PROBLEM STATEMENT –
Copy whichever lines of the data hold the word "that".

(Stored data entries)

>>>

-- ==== Sys2Proof/Machine/Regs.lean ====
section
/-! DEFINITION. The register map: the address and the fields of every register the spec names (R7 to R11, R572,
R578), with the table that says of each its reset value, the access codes of R10 and the range a value must lie in
(R599). A register's name is the spec's with the instance digits dropped and given as arguments: AX3_PWM_CTL is
R.AX_PWM_CTL 3, and its field ARM is F.AX_PWM_CTL_ARM 3. -/

namespace Sys2Proof

/-- The access codes of R10. -/
inductive Acc where
  | rw | ro | wo | w1c | w1s | rc | rws
  deriving DecidableEq, Repr

/-- One field of a register description: its lowest bit, its width, its access code and the smallest and largest value
that R599 lets a write place there. -/
structure FieldDesc where
  lo : Nat
  w : Nat
  acc : Acc
  min : Nat
  max : Nat
  deriving DecidableEq, Repr

/-- A field that takes every value of its width. -/
abbrev FieldDesc.f (lo w : Nat) (acc : Acc) : FieldDesc := ⟨lo, w, acc, 0, 2 ^ w - 1⟩

/-- A field whose description states a range or reserved values. -/
abbrev FieldDesc.r (lo w : Nat) (acc : Acc) (min max : Nat) : FieldDesc := ⟨lo, w, acc, min, max⟩

/-- One register description: its instance 0 lies at `base`; `n1` instances lie `s1` apart and, in each, `n2`
sub-instances `s2` apart (R578). -/
structure RegRow where
  name : String
  base : Nat
  s1 : Nat
  n1 : Nat
  s2 : Nat
  n2 : Nat
  reset : Word
  fields : List FieldDesc
  deriving DecidableEq, Repr

/-- A field of one register: the register's address, the field's lowest bit and its width. -/
structure Fld where
  addr : Nat
  lo : Nat
  w : Nat
  deriving DecidableEq, Repr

<<<

OUTPUT BELOW –
R578), with the table that says of each its reset value, the access codes of R10 and the range a value must lie in
that R599 lets a write place there. -/
/-- A field that takes every value of its width. -/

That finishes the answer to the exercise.